Single-line example:

        logger.info("Some Info [{}] is now some info", Id);

The issue appears to be when I do a "find all" using notepad++ or with bash using the regex, it does not actually capture the multi-line message in the output.

Notepad++ Finds and displays the following results:

 logger.info(
 logger.info("Some Info [{}] is now some info", Id);

In bash using grep, it does not capture the multi-part lines as all, only the single line.

grep -i -nr -P "(?s)^\s*LOGGER.(warn|info|error|debug|exception|trace)\(.*?\);"

The grep command above only prints one line. it does not print the first line of the multi-part line at all.

logger.info("Some Info [{}] is now some info", Id);

Update 1:

From the comments, it seems that using pcregrep works for multi-part lines.

pcregrep -n -i -M 'LOGGER.(warn|info|error|debug|exception|trace)\(.*(\n|.)*?\);' Text.java

However, when I have a logline that is above 2 lines (3 or 4 as an example) it does not capture them.

A fix for that seems to be adding another \n as a or clause but introduces an issue with single loglines.

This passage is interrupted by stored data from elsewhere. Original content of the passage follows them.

/-- A command that gives a next state in an idle block out of reset was accepted. -/
theorem exec_command_next {s t : State} {i : Instr} (hr : s.rst = false) (hs : s.seq = .idle)
    (hc : i.isCommand = true) (h : exec i s = .next t) : CommandStep s i t := by
  cases i with
  | init =>
    by_cases hp : s.phase = .idle
    · rw [execInit_accept hr hs hp] at h
      exact (Host.Outcome.next.inj h) ▸ .init hp
    · simp [exec, execInit, onCommandPort, hr, hs, hp] at h
  | writeBurst a n =>
    obtain ⟨hn, hp, rfl⟩ := acceptTransaction_next hr hs h
    exact .transaction (.writeBurst a n) hn hp
  | readBurst a c =>
    obtain ⟨hn, hp, rfl⟩ := acceptTransaction_next hr hs h
    exact .transaction (.readBurst a c) hn hp
  | writeThenRead a m r =>
    obtain ⟨hn, hp, rfl⟩ := acceptTransaction_next hr hs h
    exact .transaction (.writeThenRead a m r) hn hp
  | start =>
    obtain ⟨hh, hn, ⟨q, hp⟩, rfl⟩ := acceptHostPrimitive_next hr hs h
    exact .hostPrimitive .start hh hn hp
  | stop =>
    obtain ⟨hh, hn, ⟨q, hp⟩, rfl⟩ := acceptHostPrimitive_next hr hs h
    exact .hostPrimitive .stop hh hn hp
  | writeByte d =>
    obtain ⟨hh, hn, ⟨q, hp⟩, rfl⟩ := acceptHostPrimitive_next hr hs h
    exact .hostPrimitive (.writeByte d) hh hn hp
  | readByte k =>
    obtain ⟨hh, hn, ⟨q, hp⟩, rfl⟩ := acceptHostPrimitive_next hr hs h
    exact .hostPrimitive (.readByte k) hh hn hp
  | primStart => simp [Instr.isCommand] at hc
  | primStop => simp [Instr.isCommand] at hc
  | primWrite d => simp [Instr.isCommand] at hc
  | primRead k => simp [Instr.isCommand] at hc

/-- A command presented to a busy block changes nothing (R161). -/
theorem exec_command_busy {s : State} {i : Instr} (hr : s.rst = false) (hs : s.seq ≠ .idle)
    (hc : i.isCommand = true) : exec i s = .next s := by
  cases i with
  | init => simp [exec, execInit, onCommandPort, hr, hs]
  | writeBurst a n => simp [exec, execWriteBurst, acceptTransaction, onCommandPort, hr, hs]
  | readBurst a c => simp [exec, execReadBurst, acceptTransaction, onCommandPort, hr, hs]
  | writeThenRead a m r => simp [exec, execWriteThenRead, acceptTransaction, onCommandPort, hr, hs]
  | start => simp [exec, execStart, acceptHostPrimitive, onCommandPort, hr, hs]
  | stop => simp [exec, execStop, acceptHostPrimitive, onCommandPort, hr, hs]
  | writeByte d => simp [exec, execWriteByte, acceptHostPrimitive, onCommandPort, hr, hs]
  | readByte k => simp [exec, execReadByte, acceptHostPrimitive, onCommandPort, hr, hs]
  | primStart => simp [Instr.isCommand] at hc
  | primStop => simp [Instr.isCommand] at hc
  | primWrite d => simp [Instr.isCommand] at hc
  | primRead k => simp [Instr.isCommand] at hc

/-- With `rst` = 1 every instruction is overridden by the reset step (R214 a). -/
theorem exec_in_reset {s : State} (hr : s.rst = true) (i : Instr) : exec i s = .next s.resetStep := by
  cases i <;> simp [exec, execInit, execWriteBurst, execReadBurst, execWriteThenRead, acceptTransaction, execStart,
    execStop, execWriteByte, execReadByte, acceptHostPrimitive, onCommandPort, execPrimStart, execPrimStop,
    execPrimWrite, execPrimRead, onRequestPort, hr]

/-- The rest of a blocking primitive: hold and completion. -/
inductive WaitStep (s : State) : Prim → State → Prop where
  | hold {k} (hk : k ≠ .stop) (hd : s.periph.fDone = false) : WaitStep s k s.hold
  | startDone (hd : s.periph.fDone = true) (hp : s.phase = .idle ∨ s.phase = .data) :
      WaitStep s .start (s.afterDone .address)
  | writeDone (hd : s.periph.fDone = true) (hp : s.phase = .address ∨ s.phase = .data) :
      WaitStep s .write (s.afterDone .data)
  | received (hd : s.periph.fDone = true) (hp : s.phase = .data) (hs : s.seq = .rx) (hc : s.idx.toNat < s.rxCap) :
      WaitStep s .read s.afterReceive
  | responded (hd : s.periph.fDone = true) (hp : s.phase = .data) (hs : s.seq = .prim) :
      WaitStep s .read s.afterRespond

/-- What `resume` answers when it gives a next state. -/
theorem resume_next {s t : State} {k : Prim} (hk : s.primitive = some k) (h : resume k s = .next t) :
    WaitStep s k t := by
  cases k with
  | stop => simp [resume] at h
  | start =>
    cases hd : s.periph.fDone <;> simp [resume, hd] at h
    · exact h ▸ .hold (by decide) hd
    · cases hp : phaseAfter s.phase .start with
      | none => simp [hp] at h
      | some q =>
        obtain ⟨hq, rfl⟩ := phaseAfter_start_eq.1 hp
        have ht : s.afterDone .address = t := by simpa [hp, completeStart_eq] using h
        exact ht ▸ .startDone hd hq
  | write =>
    cases hd : s.periph.fDone <;> simp [resume, hd] at h
    · exact h ▸ .hold (by decide) hd
    · cases hp : phaseAfter s.phase .write with
      | none => simp [hp] at h
      | some q =>
        obtain ⟨hq, rfl⟩ := phaseAfter_write_eq.1 hp
        have ht : s.afterDone .data = t := by simpa [hp, completeWrite_eq] using h
        exact ht ▸ .writeDone hd hq
  | read =>
    cases hd : s.periph.fDone <;> simp [resume, hd] at h
    · exact h ▸ .hold (by decide) hd
    · cases hp : phaseAfter s.phase .read with
      | none => simp [hp] at h
      | some q =>
        obtain ⟨hq, rfl⟩ := phaseAfter_read_eq.1 hp
        rcases State.seq_of_read hk with hs | ⟨hs, -⟩
        · by_cases hc : s.idx.toNat < s.rxCap
          · have ht : s.afterReceive = t := by simpa [hp, completeRead_rx hs hc] using h
            exact ht ▸ .received hd hq hs hc
          · simp [hp, completeRead_beyond hs (Nat.not_lt.1 hc)] at h
        · have ht : s.afterRespond = t := by simpa [hp, completeRead_prim hs] using h
          exact ht ▸ .responded hd hq hs

/-- The step of a primitive at P_ISSUE. -/
inductive IssueStep (s : State) : Instr → State → Prop where
  | start (hk : s.primitive = some .start) (hp : s.phase = .idle ∨ s.phase = .data)
      (hz : s.periph.inFlight ≠ some .stopCondition ∨ s.params.stopThenStartOk = true) :
      IssueStep s .primStart s.afterStart
  | stop (hk : s.primitive = some .stop) (hp : s.phase = .data) : IssueStep s .primStop s.afterStop
  | write (d : Byte) (hk : s.primitive = some .write) (hp : s.phase = .address ∨ s.phase = .data) :
      IssueStep s (.primWrite d) (s.afterWrite d)
  | read (k : Ack) (hk : s.primitive = some .read) (hp : s.phase = .data) :
      IssueStep s (.primRead k) (s.afterRead k)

pcregrep -n -i -M 'LOGGER.(warn|info|error|debug|exception|trace)\(.*(\n|\n.*\n|.)*?\);' Text.java

When I have a logline that is only on one line, it also captures the next line until it ends with );

90:        logger.info("starting sync [{}], correlation-id [{}]", syncId, correlationId);
    // some comments
    value.test(() -> Async(value, test4, test2, test1));

Update 2: I now have it working. Thanks everyone

pcregrep -n -i -M 'logger.(warn|info|error|debug|exception|trace)\((\n*.*?\n*)*?\);' Text.txt
rcmpayne
  • 163
  • 2
  • 15
  • I think the find function in notepad only displays the first line found for every result. You might test it when using the replace function that all lines are replaced. For grep see https://stackoverflow.com/questions/2686147/how-to-find-patterns-across-multiple-lines-using-grep – The fourth bird Jan 06 '22 at 13:00
  • Did you try `(?si)^\h*LOGGER\.(?:warn|info|error|debug|exception|trace)\(.*?\);\h*$`? – Wiktor Stribiżew Jan 06 '22 at 15:50
  • Testing pcregrep works for multi-lines but if i have a single line like `logger.info("Some Info [{}] is now some info", Id);` it will always grab the next line that ends with `);` Example Syntax: `pcregrep -n -i -M 'LOGGER.(warn|info|error|debug|exception|trace)\(.*(\n|.)*?\);' Text.java` – rcmpayne Jan 06 '22 at 16:05
  • appears i have it working now `pcregrep -n -i -M 'logger.(warn|info|error|debug|exception|trace)\((\n*.*?\n*)*?\);' DirectorySyncService.java` – rcmpayne Jan 06 '22 at 16:58
  • `\n*.*?\n*)*?` is too convoluted. Use `(?s:.)*?`. And escape the dot, `.` matches any char. – Wiktor Stribiżew Jan 06 '22 at 17:32

1 Answers1

0

You can use

pcregrep -n -i -M '(?s)logger\.(warn|info|error|debug|exception|trace)\(.*?\);' DirectorySyncService.java

Details:

  • -n - precedes each output line by its line number in the file, followed by a colon for matching lines or a hyphen for context lines. If the filename is also being output, it precedes the line number.
  • -i - ignores upper/lower case distinctions during comparisons
  • -M - allows patterns to match more than one line
  • (?s)logger\.(warn|info|error|debug|exception|trace)\(.*?\); matches
    • (?s) - a singleline modifier that allows . to match line break chars
    • logger\. - logger. string
    • (warn|info|error|debug|exception|trace) - Group 1: one of the words inside the group
    • \( - a ( char
    • .*? - zero or more chars as few as possible
    • \); - a ); string.

In Notepad++, you could use

(?si)logger\.(warn|info|error|debug|exception|trace)\(.*?\);
Wiktor Stribiżew
  • 607,720
  • 39
  • 448
  • 563